Carne salada di capra o pecora
ZONA DI PRODUZIONE: Valle di Fiemme
DESCRIZIONE SINTETICA DEL PRODOTTO: Carne di capra o di pecora aromatizzata in pezzi da 0,4-1,5 kg, di colore scuro, rossa, al taglio, con bordo esterno violaceo, di consistenza elevata e odore appena pronunciato, ma caratteristico
.METODICHE DI LAVORAZIONE, CONSERVAZIONE E STAGIONATURA: Per la preparazione si utilizzano i muscoli delle cosce o della schiena di capra o di pecora, che, posti in un apposito contenitore alimentare (una volta in legno di larice), vengono cosparsi con una miscela composta, a seconda della personale ricetta dettata dal gusto e dalla tradizione familiare, da sale, pepe, aglio, achillea, timo, ginepro, altri aromi e conservanti (es. nitrati) a norma.
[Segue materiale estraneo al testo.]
-- ==== Sys2Proof/Word.lean ====
section
/-! DEFINITION. The words the machine works with (spec/00_scope.md R1, R12). -/

namespace Sys2Proof

/-- A byte of memory. -/
abbrev Byte := BitVec 8
/-- A 64-bit word: a g register, a system register, a pointer, a cell handle. -/
abbrev Word64 := BitVec 64
/-- The 96 bits of one instruction slot (R28). -/
abbrev SlotBits := BitVec 96
/-- The 512 bits of one fetch line (R28), and of any 64-byte record. -/
abbrev LineBits := BitVec 512
/-- The 512 bytes of one v register (R89). -/
abbrev VecBits := BitVec 4096
/-- The 16 x 256 elements of 32 bits of one accumulator (R161), element (i, n) at bit 32 * (256 i + n). -/
abbrev TileBits := BitVec 131072

end Sys2Proof
end

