-- ==== Sys2Proof/WellFormed.lean ====
section
/-! DEFINITION. Which terms of Instr are instructions of the Moanik: the unused fields zero, the codes those the entry permits
(spec/02_encoding.md R42, R43, R46, R47, R57, and the entry of each instruction). Decode accepts exactly these. -/

namespace Sys2Proof

/-- GUARD 0b1000 would mean never and is reserved (R41). -/
def Guard.wf (g : Guard) : Bool := !(g.inv && g.k == 0)

/-! ### Element types (R137) -/

/-- Element size in bytes; 0 for the types used in conversions only. -/
def etBytes : Et → Nat
  | .fp32 | .int32 => 4
  | .bf16 | .fp16 => 2
  | .e4m3 | .e5m2 | .int8 => 1
  | .e2m1x | .lut4 => 0
/-- Element count of a v register. -/
def etCount (e : Et) : Nat := 512 / etBytes e
/-- The float types of arithmetic. -/
def etFloat : Et → Bool
  | .fp32 | .bf16 | .fp16 => true
  | _ => false
/-- The integer types of arithmetic. -/
def etInt : Et → Bool
  | .int8 | .int32 => true
  | _ => false
/-- Types of compare and reduce. -/
def etReduce (e : Et) : Bool := etFloat e || etInt e
/-- Types with a size: logic, move, permute. -/
def etSized (e : Et) : Bool := etBytes e != 0
/-- Any rounding mode, stochastic included. -/
def rmAny (_ : Rm) : Bool := true

/-! ### Code rules named by several entries -/

/-- CC codes of CMP and CMPI (R53). -/
def ccCmp (c : BitVec 4) : Bool := c.toNat ≤ 9
/-- CC codes of KOP (R53). -/
def ccKop (c : BitVec 4) : Bool := c.toNat ≤ 5
/-- CC codes of FCMP (R53). -/
def ccFcmp (c : BitVec 4) : Bool := c.toNat ≤ 3 || c == 6 || c == 7 || c == 10 || c == 11
/-- IMM of the immediate bit-field forms (R124): the descriptor holds a position [5:0] and a length [14:8], at most 64. -/
def bitFieldImm (i : BitVec 32) : Bool := i.extractLsb' 15 17 == 0 && i.extractLsb' 6 2 == 0 && (i.extractLsb' 8 7).toNat ≤ 64
/-- The even register of a pair, at most 62 (R53). -/
def evenPair (r : BitVec 6) : Bool := !r.getLsbD 0
/-- A field naming a v register (R42). -/
def vField (r : BitVec 6) : Bool := r.toNat < 48
def szAll (_ : Sz) : Bool := true
def szSmall : Sz → Bool
  | .b | .h | .w => true
  | _ => false
def szWD : Sz → Bool
  | .w | .d => true
  | _ => false
def szWDQ : Sz → Bool
  | .w | .d | .q => true
  | _ => false
def ordAll (_ : Ord) : Bool := true
def ordLd : Ord → Bool
  | .plain | .acq => true
  | _ => false
def ordSt : Ord → Bool
  | .plain | .rel => true
  | _ => false
def ordFence : Ord → Bool
  | .plain => false
  | _ => true

/-! ### What each format checks. A field a record leaves false must be zero. -/

structure UseA where
  gd : Bool := false
  ga : Bool := false
  gb : Bool := false
  kd : Bool := false
  ka : Bool := false
  kb : Bool := false
  w : Bool := false
  rm : Bool := false
  cc : BitVec 4 → Bool := fun c => c == 0
  imm : BitVec 32 → Bool := fun i => i == 0

def FormA.fits (f : FormA) (u : UseA) : Bool :=
  f.grd.wf && (u.gd || f.gd == 0) && (u.ga || f.ga == 0) && (u.gb || f.gb == 0) && (u.kd || f.kd == 0) && (u.ka || f.ka == 0)
    && (u.kb || f.kb == 0) && (u.w || f.w == .w64) && (if u.rm then f.rm != .sr else f.rm == .rne) && u.cc f.cc && u.imm f.imm

def FormI.fits (f : FormI) (imm : BitVec 48 → Bool) : Bool := f.grd.wf && imm f.imm

structure UseB where
  ga : Bool := false
  glk : Bool := false
  cnt : Bool := false
  ls : Bool := false
  off : Bool := false
  /-- LOOP: CS selects GA or CNT, and the other is unused (R113); OFF names a later slot (R108). Both are taken as checks of the encoding (assumption 12). -/
  loopForm : Bool := false

def FormB.fits (f : FormB) (u : UseB) : Bool :=
  f.grd.wf && (if u.loopForm then decide (1 ≤ f.off.toInt) && (if f.cs then f.ga == 0 else f.cnt == 0)
      else (u.ga || f.ga == 0) && (u.cnt || f.cnt == 0) && !f.cs)
    && (u.glk || f.glk == 0) && (u.ls || f.ls == 0) && (u.off || f.off == 0)

structure UseM where
  gt : Bool := false
  gb : Bool := false
  gx : Bool := false
  me : Bool := false
  off : Bool := false
  aop : Bool := false
  /-- GT names a v register. -/
  vt : Bool := false
  /-- GX names a v register. -/
  vx : Bool := false
  /-- A scope is named although ORD may be plain (FENCE never is). -/
  scope : Bool := false
  /-- L1INV of every line: ME is set. -/
  allLines : Bool := false
  sz : Sz → Bool := fun s => s == .b
  ord : Ord → Bool := fun o => o == .plain
  /-- What a .q form asks of its pairs. -/
  pair : FormM → Bool := fun _ => true

/-- A field of no use is zero (R43). Where ME is a field of use (VLD, VST, VLDG, VSTG), MK with ME = 0 is of use too and may hold anything: R47 forbids
it for format V alone (assumption 73). -/
def FormM.fits (f : FormM) (u : UseM) : Bool :=
  f.grd.wf && (u.gt || f.gt == 0) && (u.gb || f.gb == 0) && (u.gx || f.gx == 0) && (u.off || f.off == 0) && (u.aop || f.aop == .add)
    && (u.me || (f.me == u.allLines && f.msk == 0)) && (!u.vt || vField f.gt) && (!u.vx || vField f.gx) && u.sz f.sz && u.ord f.ord
    && (f.ord != .plain || f.scp == .core) && (f.sz != .q || u.pair f) && (f.aop != .fadd || f.sz == .w)

structure UseY where
  gh : Bool := false
  gv1 : Bool := false
  gv2 : Bool := false
  gst : Bool := false
  f : Bool := false
  ls : Bool := false
  /-- Slot data of a queue instruction (R311). -/
  slot : Bool := false
  /-- The governor form of Q.JOIN (R324). -/
  governor : Bool := false
  imm : BitVec 32 → Bool := fun i => i == 0
  extra : FormY → Bool := fun _ => true

/-- Slot data (R311): one register, two registers, or a local-store address with the length in IMM[1:0]. -/
def FormY.slotFits (f : FormY) : Bool :=
  match f.src with
  | .one => f.gv2 == 0 && f.gl == 0 && f.imm == 0
  | .two => f.gl == 0 && f.imm == 0
  | .ls => f.gv1 == 0 && f.gv2 == 0 && f.imm.toNat < 4

def FormY.fits (f : FormY) (u : UseY) : Bool :=
  f.grd.wf && (u.gh || f.gh == 0) && (u.gst || f.gst == 0) && (u.f || !f.f) && (u.ls || f.ls == 0) && u.extra f
    && (if u.slot then f.slotFits
        else if u.governor then f.src == .ls && f.imm == 7
        else (u.gv1 || f.gv1 == 0) && (u.gv2 || f.gv2 == 0) && f.src == .one && f.gl == 0 && u.imm f.imm)

structure UseS where
  gd : Bool := false
  sel : Bool := false
  ga : Bool := false
  gb : Bool := false
  imm : BitVec 32 → Bool := fun i => i == 0
  extra : FormS → Bool := fun _ => true

def FormS.fits (f : FormS) (u : UseS) : Bool :=
  f.grd.wf && (u.gd || f.gd == 0) && (u.sel || f.sel == 0) && (u.ga || f.ga == 0) && (u.gb || f.gb == 0) && u.imm f.imm && u.extra f

structure UseX where
  ca : Bool := false
  da : Bool := false
  db : Bool := false
  dc : Bool := false
  gc : Bool := false
  /-- GL alone. -/
  gl : Bool := false
  /-- GL and LOFF: a local-store operand. -/
  loc : Bool := false
  /-- GW and WOFF: a vault-window operand. -/
  win : Bool := false
  fd : Bool := false
  /-- ET, RM and SAT of an output (R172). -/
  out : Bool := false

/-- SAT is permitted for an output type narrower than 16 bits (R172). -/
def outSat : Et → Bool
  | .e4m3 | .e5m2 | .e2m1x | .int8 => true
  | _ => false

def FormX.fits (f : FormX) (u : UseX) : Bool :=
  f.grd.wf && (u.ca || f.ca == 0) && (u.da || f.da == 0) && (u.db || f.db == 0) && (u.dc || f.dc == 0) && (u.gc || f.gc == 0)
    && (u.gl || u.loc || f.gl == 0) && (u.loc || f.loff == 0) && (u.win || (f.gw == 0 && f.woff == 0)) && (u.fd || f.fd == 0)
    && (if u.out then f.rm != .sr && (!f.sat || outSat f.et) else f.et == .fp32 && f.rm == .rne && !f.sat)

structure UseC where
  gs : Bool := false
  gd : Bool := false
  gk : Bool := false
  ds : Bool := false
  gp : Bool := false
  /-- A length, from GN or, with GN = 0, from LEN (R227); with GN named LEN is unused (assumption 12). -/
  len : Bool := false
  lenAny : Bool := false
  /-- Any source space. -/
  src : Bool := false
  /-- Any destination space. -/
  dst : Bool := false
  /-- A destination in local store alone (R240). -/
  toLs : Bool := false
  /-- A multicast mask, and so a destination in local store (R238). -/
  mc : Bool := false
  /-- A reduction, and so a global destination and a type of R242. -/
  rop : Bool := false
  extra : FormC → Bool := fun _ => true

def etCopy : Et → Bool
  | .fp32 | .bf16 | .int32 => true
  | _ => false

def FormC.fits (f : FormC) (u : UseC) : Bool :=
  f.grd.wf && (u.gs || f.gs == 0) && (u.gd || f.gd == 0) && (u.gk || f.gk == 0) && (u.ds || f.ds == 0) && (u.gp || f.gp == 0)
    && (u.len || f.gn == 0) && (f.gn == 0 || f.len == 0) && (u.len || u.lenAny || f.len == 0) && (u.src || f.ss == .glob)
    && (if u.mc || u.toLs then f.dsp == .ls else u.dst || f.dsp == .glob) && (if u.mc then f.mc != 0 else f.mc == 0)
    && (if u.rop then etCopy f.et else f.et == .fp32 && f.rop == .add) && u.extra f

structure UseV where
  vd : Bool := false
  va : Bool := false
  vb : Bool := false
  /-- VD[2:0] names an m register. -/
  mdst : Bool := false
  /-- VA names an m register. -/
  msrc : Bool := false
  /-- VA and VB name m registers. -/
  msrc2 : Bool := false
  fd : Bool := false
  /-- GS is a scalar operand. -/
  gs : Bool := false
  mask : Bool := false
  sat : Bool := false
  et : Et → Bool := fun e => e == .fp32
  et2 : Et → Bool := fun e => e == .fp32
  rm : Rm → Bool := fun r => r == .rne
  imm : FormV → Bool := fun f => f.imm == 0
  extra : FormV → Bool := fun _ => true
Dopo alcuni giorni si crea una salamoia, alla quale viene aggiunto del vino bianco per reintegrarla e insaporirla. Dopo questa fase, il prodotto viene appeso in cantina per la stagionatura finale.A seconda del gusto, la carne può anche essere affumicata.Si conserva in locali, meglio se interrati, con pavimentazione, se possibile, di terra pressata, umidità da 60-80% e temperatura da 10-13 °C.MATERIALI E ATTREZZATURE UTILIZZATE PER LA PREPARAZIONEIngredienti: carne di capra o di pecora, sale, pepe, aglio, achillea, timo, ginepro, altri aromi e conservanti (es. nitrati) a norma, vino bianco.Attrezzature: contenitori alimentari.
FRAMMENTI DI STORIA E CURIOSITÀ: La carne salada di capra o pecora è un prodotto molto antico, uno dei pochi che, assieme alle lucaniche, permetteva di conservare la carne per tutta le stagione estiva. Tradizionalmente faceva la sua comparsa durante le pause che accompagnavano tutti i lavori di campagna.Benché presente da sempre in Val di Fiemme, non si riscontrano testimonianze scritte, poiché la sua conoscenza e le modalità di produzione si sono conservate e tramandate per tradizione orale, nell’ambito familiare o tra pastori.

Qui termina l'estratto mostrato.